| N.Y. App. Div. | Oct 13, 1954

Per Curiam.

There was a conflict in the evidence in this case as to how the accident happened, and the conflict has not been resolved by the decision of the trial court.

It was the infant plaintiff’s claim that as he was playing marbles in the roadway of a play street, near the curb, his foot slipped backward and was struck and injured by the rear wheel of defendant's garbage truck proceeding close to where children were playing without sounding its horn. It was defendant’s evidence that plaintiff was fighting with other boys at the time of the accident and was pushed into the rear wheel of the truck.

The trial court, sitting without a jury, dismissed the complaint without any finding as to the cause of or responsibility for the accident beyond the comments that drivers of vehicles should not be held responsible for what happens *873once the front of a vehicle passes a given point, and that it would not be sensible to think that if the horn were sounded boys playing in the street would get out of the way.

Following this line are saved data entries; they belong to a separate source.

/-- A copy accepts a write whose tag exceeds its own, and any write when its line is uncorrectable (R245 step 3). -/
def State.offer (s : State) (set line : Nat) (tag : Word64) (data : List Byte) (poison : Bool) : State × Bool :=
  match s.copyView line with
  | none => (s.putCopy set line tag data poison, true)
  | some v => if v.1.ult tag then (s.putCopy set line tag data poison, true) else (s, false)

/-- The copies of a mask take a write in turn; the answer is the mask of those that accepted. -/
def State.offerAll (s : State) (e : Word64) (w : MajWrite) (js : List Nat) : State × BitVec 5 :=
  js.foldl (fun acc j =>
    let r := acc.1.offer w.set (copyLine e j w.line) w.tag w.data w.poison
    (r.1, if r.2 then acc.2 ||| BitVec.ofNat 5 (2 ^ j) else acc.2)) (s, 0)

def State.majWrite (s : State) (serial : Nat) : Option MajWrite := s.majWrites.find? (fun w => w.serial == serial)

def State.setMajWrite (s : State) (w : MajWrite) : State :=
  { s with majWrites := s.majWrites.map (fun v => if v.serial = w.serial then w else v) }

def countBits (m : BitVec 5) : Nat := ((List.range 5).filter (fun j => m.getLsbD j)).length

/-- A write is sent to some of the copies that have not accepted it: it completes with the q-th acceptance (R245 steps 3 and 4). -/
def State.sendTo (s : State) (w : MajWrite) (js : List Nat) : State :=
  let e := s.majEntry w.set
  let r := s.offerAll e w (js.filter (fun j => !w.accepted.getLsbD j))
  let got := w.accepted ||| r.2
  if !w.complete && decide (majQ e ≤ countBits got) then r.1.setMajWrite { w with accepted := got, complete := true, since := s.clock }
  else r.1.setMajWrite { w with accepted := got }

/-- Every write and write-back in flight to a set reaches all its live copies (R249 step 2): those that are complete are done. -/
def State.majSettle (s : State) (set : Nat) : State :=
  let e := s.majEntry set
  let live := majLive e
  let s := (s.majWrites.filter (fun w => w.set == set)).foldl (fun s w => s.sendTo w live) s
  let s := (s.majBacks.filter (fun b => b.set == set && live.contains b.copy)).foldl (fun s b =>
    (s.offer set (copyLine e b.copy b.line) b.tag b.data b.poison).1) s
  { s with majWrites := s.majWrites.filter (fun w => w.set != set || !w.complete), majBacks := s.majBacks.filter (fun b => b.set != set) }

/-- Lists of n members, in order. -/
def choose {α : Type} : Nat → List α → List (List α)
  | 0, _ => [[]]
  | _ + 1, [] => []
  | n + 1, a :: l => (choose n l).map (a :: ·) ++ choose (n + 1) l

/-- What q answers give: the data of the greatest tag, none when two hold it with unequal data (R246). -/
def newest (g : List (Word64 × List Byte × Bool)) : Option (Word64 × List Byte × Bool) :=
  match g with
  | [] => none
  | a :: l =>
    let top := l.foldl (fun b c => if b.1.ult c.1 then c else b) a
    if g.all (fun c => c.1 != top.1 || c == top) then some top else none

/-- The load rule on the copies of a line: the answers that q copies can give, each once; a choice among them is the order in
which copies answer (R246). -/
def State.majAnswer (s : State) (e : Word64) (y : Nat) : State × Option (Word64 × List Byte × Bool) :=
  let good := (majLive e).filterMap (fun j => s.copyView (copyLine e j y))
  let rs := ((choose (majQ e) good).map newest).eraseDups
  let (k, s) := s.pick rs.length
  (s, (rs[k]?).getD none)

/-- The physical lines that hold a line of a set. -/
def State.majHeld (s : State) (set : Nat) : List Nat := (s.majOwn.filter (fun x => x.2 == set)).map (fun x => x.1)

/-- The stack-local lines of a set that its live copies hold: the lines a rebase rewrites and the scrubber reads (R244, R251). -/
def State.majLines (s : State) (set : Nat) : List Nat :=
  let e := s.majEntry set
  let used := (majLive e).map (majStack e)
  (((s.majHeld set).filter (fun l => used.contains (l % 12))).map (fun l => l / 12)).eraseDups

/-- The copies that a rebase does not reach, which its epoch would leave with the greater tags: those of a failed stack are
uncorrectable until a write-back repairs them, and those of a stack that is none of the entry's have an empty tag (R243, R250;
DESIGN CHOICE, notes/assumptions/19.md). -/
def State.majForget (s : State) (set : Nat) : State :=
  let e := s.majEntry set
  let live := (majLive e).map (majStack e)
  let listed := (List.range (majCopies e)).map (majStack e)
  (s.majHeld set).foldl (fun s l =>
    if live.contains (l % 12) then s
    else if listed.contains (l % 12) then { s with hline := Tab.put LineState.clean s.hline l { poison := false, bad := 0xFFFF } }
    else { s with majTag := Tab.erase s.majTag l, majOwn := Tab.erase s.majOwn l }) s

/-- The write of a line that its home has served and the copies have not accepted. -/
def State.majFlight (s : State) (set y : Nat) : Option MajWrite :=
  (s.majWrites.filter (fun w => w.set == set && w.line == y && !w.complete)).getLast?

/-- A rebase: every line's newest copy, or the write of it still in flight, is written to every live copy with epoch 0 and version 0; the
epoch becomes 1 (R244). A line whose load rule fails has no newest copy: its copies take zeros with poison, as after a failed access (R248; DESIGN CHOICE,
notes/assumptions/66.md). -/
def State.majRebase (s : State) (set : Nat) : State :=
  let s := s.majSettle set
  let e := s.majEntry set
  let flights := (s.majWrites.filter (fun w => w.set == set)).map (fun w => w.line)
  let s := ((s.majLines set ++ flights).eraseDups).foldl (fun s y =>
    let r := match s.majFlight set y with
      | some w => (s, some (w.tag, w.data, w.poison))
      | none => s.majAnswer e y
    let tag := BitVec.ofNat 64 (majSlice e y)
    (majLive e).foldl (fun s j =>
      match r.2 with
      | some v => s.putCopy set (copyLine e j y) tag v.2.1 v.2.2
      | none => s.putCopy set (copyLine e j y) tag (List.replicate 128 0) true) r.1) s
  let s := s.majForget set
  { s with majSet := Tab.put 0 s.majSet set (setEpoch (s.majEntry set) 1), majDue := Tab.erase s.majDue set,
           majWrites := s.majWrites.filter (fun w => w.set != set) }

/-- A rebase can choose the newest copies: the set is not lost, and q copies live (R244, R246, R249). -/
def majWhole (e : Word64) : Bool := !majLost e && decide (majQ e ≤ (majLive e).length)

/-- An epoch increment, which at 255 is a rebase instead; that of a lost set, whose copies are not written, waits until the entry is valid
anew (R243, R244, R249, R250; DESIGN CHOICE, notes/assumptions/66.md). -/
def State.bumpEpoch (s : State) (set : Nat) : State :=
  let e := s.majEntry set
  if 255 ≤ majEpoch e + 1 then (if majWhole e then s.majRebase set else { s with majDue := Tab.put false s.majDue set true })
  else { s with majSet := Tab.put 0 s.majSet set (setEpoch e (majEpoch e + 1)) }

/-- The sets whose homes lie on a stack. -/
def State.setsHomedOn (s : State) (stack : Nat) : List Nat :=
  (List.range 16).filter (fun k => let e := s.majEntry k; majStack e (majHome e) == stack)

/-- The next version of a home slice, with the wrap of R243. -/
def State.nextVersion (s : State) (slice : Nat) : State × Nat :=
  let v := Tab.get 0 s.version slice + 1
  if v < 2 ^ 48 then ({ s with version := Tab.put 0 s.version slice v }, v)
  else ((s.setsHomedOn (slice / 8)).foldl (fun s k => s.bumpEpoch k) { s with version := Tab.put 0 s.version slice 0 }, 0)

/-- A line's data as it stands: that of the write in flight, or the newest of the copies. -/
def State.majNow (s : State) (set y : Nat) : Option (List Byte) :=
  let e := s.majEntry set
  match s.majFlight set y with
  | some w => some w.data
  | none => (newest ((majLive e).filterMap (fun j => s.copyView (copyLine e j y)))).map (fun v => v.2.1)

/-- The place of a byte of a set among the old forms of words (R65). -/
def majPlace (set off : Nat) : Nat := hbmBytes + stackBytes * set + off

/-- A home sends a line to the copies under a new tag (R245 step 2), its words kept in their old form (R65); the answer is the write's
serial number. -/
def State.majBegin (s : State) (set y : Nat) (data : List Byte) (poison : Bool) : State × Nat :=
  let s := if s.pops = [] then s
    else match s.majNow set y with
      | some d => s.keepOld ((List.range 16).map (fun k =>
          (majPlace set (128 * y + 8 * k), (wordOfBytes ((d.drop (8 * k)).take 8)).getD 0)))
      | none => s
  let slice := majSlice (s.majEntry set) y
  let (s, v) := s.nextVersion slice
  let tag := BitVec.ofNat 64 (majEpoch (s.majEntry set) * 2 ^ 56 + v * 2 ^ 8 + slice)
  let (n, s) := s.fresh
  let w : MajWrite :=
    { serial := n, set := set, line := y, tag := tag, data := data, poison := poison, accepted := 0, reported := 0,
      complete := false, sent := s.clock, since := s.clock }
  ({ s with majWrites := s.majWrites ++ [w] }, n)

/-- Counts MAJORITY failures of a set (R251). -/
def State.countFails (s : State) (set n : Nat) : State :=
  { s with majFails := Tab.put 0 s.majFails set (Tab.get 0 s.majFails set + n) }

/-- Counts a MAJORITY failure and poisons the line under a new tag (R248, R251). -/
def State.majFail (s : State) (set y : Nat) : State :=
  let s := s.countFails set 1
  (s.majBegin set y (List.replicate 128 0) true).1.signal (sameLine (.maj set (128 * y)))

/-- A home reads a majority line (R246), with its write-backs left due; a failure poisons the line (R248). -/
def State.majRead (s : State) (set y : Nat) : Met (List Byte) :=
  let e := s.majEntry set
  if majLost e then (s.countFails set 1, .error .majority)
  else
    match s.majFlight set y with
    | some w => (s, if w.poison then .error .poison else .ok w.data)
    | none =>
      match s.majAnswer e y with
      | (s, none) => (s.majFail set y, .error .majority)
      | (s, some v) =>
        let due := (majLive e).filter (fun j =>
          match s.copyView (copyLine e j y) with
          | none => true
          | some c => c.1.ult v.1)
        let s := due.foldl (fun s j =>
          let (n, s) := s.fresh
          let b : MajBack :=
            { serial := n, set := set, line := y, copy := j, tag := v.1, data := v.2.1, poison := v.2.2 }
          { s with majBacks := s.majBacks ++ [b] }) s
        (s, if v.2.2 then .error .poison else .ok v.2.1)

The court did conclude by saying that upon all the evidence the complaint was dismissed upon the merits, and the court found that the plaintiff had failed to establish by any credible evidence the negligence of the defendant and that it was therefore not necessary to consider any question of contributory negligence or any of the other factors. We wish to avoid any indication of an opinion as to the decision which should have been reached or should be reached on a retrial, but certainly the judgment rendered was permissible and would not be disturbed by us except for the indication that it was premised upon views, expressed in the above-mentioned comments, to which we cannot subscribe. Therefore, in the absence of more particular findings with respect to the cause of the accident and the issues of negligence and contributory negligence, we are unable to sustain the determination reached.

The judgment should be reversed and a new trial ordered, with costs to appellants to abide the event.

Peck, P. J., Dore, Breitel, Bastow and Botein, JJ., concur.

Judgment unanimously reversed and a new trial ordered, with costs to the appellants to abide the event.